→ THE PROBLEM
The required answer is each line in the entries below where "this" occurs.

→ Stored data entries
-- ==== Sys2Proof/Laws/Memory.lean ====
section
/-! SUPPORT. The laws of the scratch buffers: read after write, other addresses unchanged, the canonical form kept. -/

namespace Sys2Proof.Machine

open Config

theorem Memory.read_insert_same (a : Nat) (b : Byte) (m : Memory) :
    Memory.read (Memory.insert a b m) a = some b := by
  induction m with
  | nil => simp [Memory.insert, Memory.read]
  | cons c m ih =>
    obtain ⟨k, v⟩ := c
    by_cases h1 : a < k
    · simp [Memory.insert, Memory.read, h1]
    · by_cases h2 : a = k
      · simp [Memory.insert, Memory.read, h2]
      · simp [Memory.insert, Memory.read, h1, h2, Ne.symm h2, ih]

theorem Memory.read_insert_other {a x : Nat} (h : x ≠ a) (b : Byte) (m : Memory) :
    Memory.read (Memory.insert a b m) x = Memory.read m x := by
  induction m with
  | nil => simp [Memory.insert, Memory.read, Ne.symm h]
  | cons c m ih =>
    obtain ⟨k, v⟩ := c
    by_cases h1 : a < k
    · simp [Memory.insert, Memory.read, h1, Ne.symm h]
    · by_cases h2 : a = k
      · subst h2; simp [Memory.insert, Memory.read, Ne.symm h]
      · simp [Memory.insert, Memory.read, h1, h2, ih]

theorem Memory.read_write_same {a : Nat} (h : a < bufSz) (m : Memory) (b : Byte) :
    Memory.read (Memory.write m a b) a = some b := by
  simp [Memory.write, h, Memory.read_insert_same]

theorem Memory.read_write_other {a x : Nat} (h : x ≠ a) (m : Memory) (b : Byte) :
    Memory.read (Memory.write m a b) x = Memory.read m x := by
  unfold Memory.write
  split
  · exact Memory.read_insert_other h b m
  · rfl

theorem Memory.mem_insert {a : Nat} {b : Byte} {m : Memory} {c : Host.Cell} (h : c ∈ Memory.insert a b m) :
    c = (a, b) ∨ c ∈ m := by
  induction m with
  | nil => simpa [Memory.insert] using h
  | cons d m ih =>
    obtain ⟨k, v⟩ := d
    by_cases h1 : a < k
    · simp only [Memory.insert, h1, if_true, List.mem_cons] at h ⊢
      exact h
    · by_cases h2 : a = k
      · simp only [Memory.insert, h2, lt_irrefl, if_false, if_true, List.mem_cons] at h ⊢
        tauto
      · simp only [Memory.insert, h1, h2, if_false, List.mem_cons] at h ⊢
        rcases h with h | h
        · exact .inr (.inl h)
        · rcases ih h with h | h
          · exact .inl h
          · exact .inr (.inr h)

theorem Memory.insert_wf {a : Nat} {b : Byte} {m : Memory} (ha : a < bufSz) (h : Memory.wf m) :
    Memory.wf (Memory.insert a b m) := by
  obtain ⟨hp, hb⟩ := h
  refine ⟨?_, fun c hc => ?_⟩
  · clear hb
    induction m with
    | nil => simp [Memory.insert]
    | cons d m ih =>
      obtain ⟨k, v⟩ := d
      rw [List.pairwise_cons] at hp
      obtain ⟨hk, hm⟩ := hp
      by_cases h1 : a < k
      · simp only [Memory.insert, h1, if_true]
        refine List.pairwise_cons.2 ⟨fun c hc => ?_, List.pairwise_cons.2 ⟨hk, hm⟩⟩
        rcases List.mem_cons.1 hc with hc | hc
        · subst hc; exact h1
        · exact lt_trans h1 (hk c hc)
      · by_cases h2 : a = k
        · subst h2
          simp only [Memory.insert, lt_irrefl, if_false, if_true]
          exact List.pairwise_cons.2 ⟨hk, hm⟩
        · simp only [Memory.insert, h1, h2, if_false]
          refine List.pairwise_cons.2 ⟨fun c hc => ?_, ih hm⟩
          rcases Memory.mem_insert hc with hc | hc
          · subst hc; exact lt_of_le_of_ne (not_lt.1 h1) (Ne.symm h2)
          · exact hk c hc
  · rcases Memory.mem_insert hc with hc | hc
    · subst hc; exact ha
    · exact hb c hc

theorem Memory.write_wf {a : Nat} {b : Byte} {m : Memory} (h : Memory.wf m) : Memory.wf (Memory.write m a b) := by
  unfold Memory.write
  split
  · exact Memory.insert_wf ‹_› h
  · exact h

theorem Memory.writeBytes_wf {m : Memory} (h : Memory.wf m) (a : Nat) (bs : List Byte) :
    Memory.wf (Memory.writeBytes m a bs) := by
  induction bs generalizing m a with
  | nil => exact h
  | cons b bs ih => exact ih (Memory.write_wf h) (a + 1)

theorem Memory.read_map_range (n a : Nat) (f : Nat → Byte) (h : a < n) :
    Memory.read ((List.range n).map fun x => (x, f x)) a = some (f a) := by
  have key : ∀ l : List Nat, a ∈ l → Memory.read (l.map fun x => (x, f x)) a = some (f a) := by
    intro l hl
    induction l with
    | nil => cases hl
    | cons x l ih =>
      by_cases hx : x = a
      · simp [Memory.read, hx]
      · simpa [Memory.read, hx] using ih ((List.mem_cons.1 hl).resolve_left (Ne.symm hx))
  exact key _ (List.mem_range.2 h)

theorem Memory.freeBuffer_wf (k : Nat) : Memory.wf (freeBuffer k) := by
  unfold freeBuffer
  refine ⟨List.pairwise_map.2 (List.pairwise_lt_range (n := bufSz)), fun c hc => ?_⟩
  obtain ⟨a, ha, rfl⟩ := List.mem_map.1 hc
  exact List.mem_range.1 ha

theorem Memory.read_freeBuffer (k : Nat) {a : Nat} (h : a < bufSz) :
    Memory.read (freeBuffer k) a = some (Config.freeByte k a) := by
  unfold freeBuffer
  exact Memory.read_map_range bufSz a _ h

theorem Memory.freeBuffer_covers (k : Nat) : Memory.covers (freeBuffer k) bufSz := fun _ h => by
  rw [Memory.read_freeBuffer k h]; rfl

theorem Memory.nil_wf : Memory.wf [] := ⟨List.Pairwise.nil, fun _ h => nomatch h⟩

/-- A run of bytes written at `a` leaves every address outside the run as it was. -/
theorem Memory.read_writeBytes_other (m : Memory) (a : Nat) (bs : List Byte) {x : Nat}
    (h : x < a ∨ a + bs.length ≤ x) : Memory.read (Memory.writeBytes m a bs) x = Memory.read m x := by
  induction bs generalizing m a with
  | nil => rfl
  | cons b bs ih =>
    rw [List.length_cons] at h
    rw [Memory.writeBytes, ih (Memory.write m a b) (a + 1) (by omega), Memory.read_write_other (by omega)]

/-- Each byte of a run written inside the buffer reads back. -/
theorem Memory.read_writeBytes_same (m : Memory) (a : Nat) (bs : List Byte) (h : a + bs.length ≤ bufSz) {j : Nat}
    (hj : j < bs.length) : Memory.read (Memory.writeBytes m a bs) (a + j) = bs[j]? := by
  induction bs generalizing m a j with
  | nil => simp at hj
  | cons b bs ih =>
    simp only [List.length_cons] at h hj
    cases j with
    | zero =>
      rw [Memory.writeBytes, Memory.read_writeBytes_other _ _ _ (by omega)]
      simpa using Memory.read_write_same (by omega) m b
    | succ j =>
      have := ih (Memory.write m a b) (a + 1) (by omega) (j := j) (by omega)
      rw [Memory.writeBytes, show a + (j + 1) = a + 1 + j by omega, this]
      simp

theorem Memory.readBytes_length {m : Memory} {a n : Nat} {bs : List Byte} (h : Memory.readBytes m a n = some bs) :
    bs.length = n := by
  induction n generalizing a bs with
  | zero => simp only [Memory.readBytes, Option.some.injEq] at h; subst h; rfl
  | succ n ih =>
    simp only [Memory.readBytes] at h
    split at h
    · rename_i b bs' hb hbs
      simp only [Option.some.injEq] at h
      subst h
      simp [ih hbs]
    · cases h

/-- Reading a run looks at the addresses of the run only. -/
theorem Memory.readBytes_congr {m m' : Memory} {a n : Nat}
    (h : ∀ x, a ≤ x → x < a + n → Memory.read m' x = Memory.read m x) :
    Memory.readBytes m' a n = Memory.readBytes m a n := by
  induction n generalizing a with
  | zero => rfl
  | succ n ih =>
    simp only [Memory.readBytes]
    rw [h a (le_refl a) (by omega), ih fun x h1 h2 => h x (by omega) (by omega)]

/-- A run written inside the buffer reads back. -/
theorem Memory.readBytes_writeBytes (m : Memory) (a : Nat) (bs : List Byte) (h : a + bs.length ≤ bufSz) :
    Memory.readBytes (Memory.writeBytes m a bs) a bs.length = some bs := by
  induction bs generalizing m a with
  | nil => rfl
  | cons b bs ih =>
    simp only [List.length_cons] at h ⊢
    simp only [Memory.readBytes, Memory.writeBytes]
    rw [ih (Memory.write m a b) (a + 1) (by omega), Memory.read_writeBytes_other _ _ _ (by omega),
      Memory.read_write_same (by omega)]

theorem Memory.readBytes_isSome {m : Memory} {a n : Nat} (h : ∀ x, a ≤ x → x < a + n → (Memory.read m x).isSome) :
    (Memory.readBytes m a n).isSome := by
  induction n generalizing a with
  | zero => rfl
  | succ n ih =>
    obtain ⟨b, hb⟩ := Option.isSome_iff_exists.1 (h a (le_refl a) (by omega))
    obtain ⟨bs, hbs⟩ := Option.isSome_iff_exists.1 (ih (a := a + 1) fun x h1 h2 => h x (by omega) (by omega))
    simp [Memory.readBytes, hb, hbs]

/-- A covered run reads. -/
theorem Memory.covers_readBytes {m : Memory} {n k : Nat} (h : Memory.covers m n) (hk : k ≤ n) :
    ∃ bs, Memory.readBytes m 0 k = some bs :=
  Option.isSome_iff_exists.1 (Memory.readBytes_isSome fun x _ hx => h x (by omega))

/-- Writing the next byte of a covered run extends it. -/
theorem Memory.covers_write_next {m : Memory} {n : Nat} (h : Memory.covers m n) (hn : n < bufSz) (b : Byte) :
    Memory.covers (Memory.write m n b) (n + 1) := by
  intro x hx
  by_cases hxn : x = n
  · subst hxn; simp [Memory.read_write_same hn]
  · rw [Memory.read_write_other hxn]; exact h x (by omega)

theorem Memory.covers_write {m : Memory} {n : Nat} (h : Memory.covers m n) (a : Nat) (b : Byte) :
    Memory.covers (Memory.write m a b) n := by
  intro x hx
  by_cases hxa : x = a
  · subst hxa
    by_cases hb : x < bufSz
    · simp [Memory.read_write_same hb]
    · simpa [Memory.write, hb] using h x hx
  · rw [Memory.read_write_other hxa]; exact h x hx

theorem Memory.covers_mono {m : Memory} {n k : Nat} (h : Memory.covers m n) (hk : k ≤ n) : Memory.covers m k :=
  fun x hx => h x (by omega)

/-- A run written anywhere keeps what was covered. -/
theorem Memory.covers_writeBytes_of_covers {m : Memory} {n : Nat} (h : Memory.covers m n) (a : Nat) (bs : List Byte) :
    Memory.covers (Memory.writeBytes m a bs) n := by
  induction bs generalizing m a with
  | nil => exact h
  | cons b bs ih => exact ih (Memory.covers_write h a b) (a + 1)

/-- Writing a run at the end of a covered run extends it. -/
theorem Memory.covers_writeBytes {m : Memory} {n : Nat} (h : Memory.covers m n) (bs : List Byte)
    (hn : n + bs.length ≤ bufSz) : Memory.covers (Memory.writeBytes m n bs) (n + bs.length) := by
  induction bs generalizing m n with
  | nil => simpa [Memory.writeBytes] using h
  | cons b bs ih =>
    simp only [List.length_cons] at hn ⊢
    have := ih (m := Memory.write m n b) (n := n + 1) (Memory.covers_write_next h (by omega) b) (by omega)
    rw [show n + (bs.length + 1) = n + 1 + bs.length by omega]
    exact this

end Sys2Proof.Machine
end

→ EXPECTED OUTPUT
      rw [Memory.writeBytes, show a + (j + 1) = a + 1 + j by omega, this]
    exact this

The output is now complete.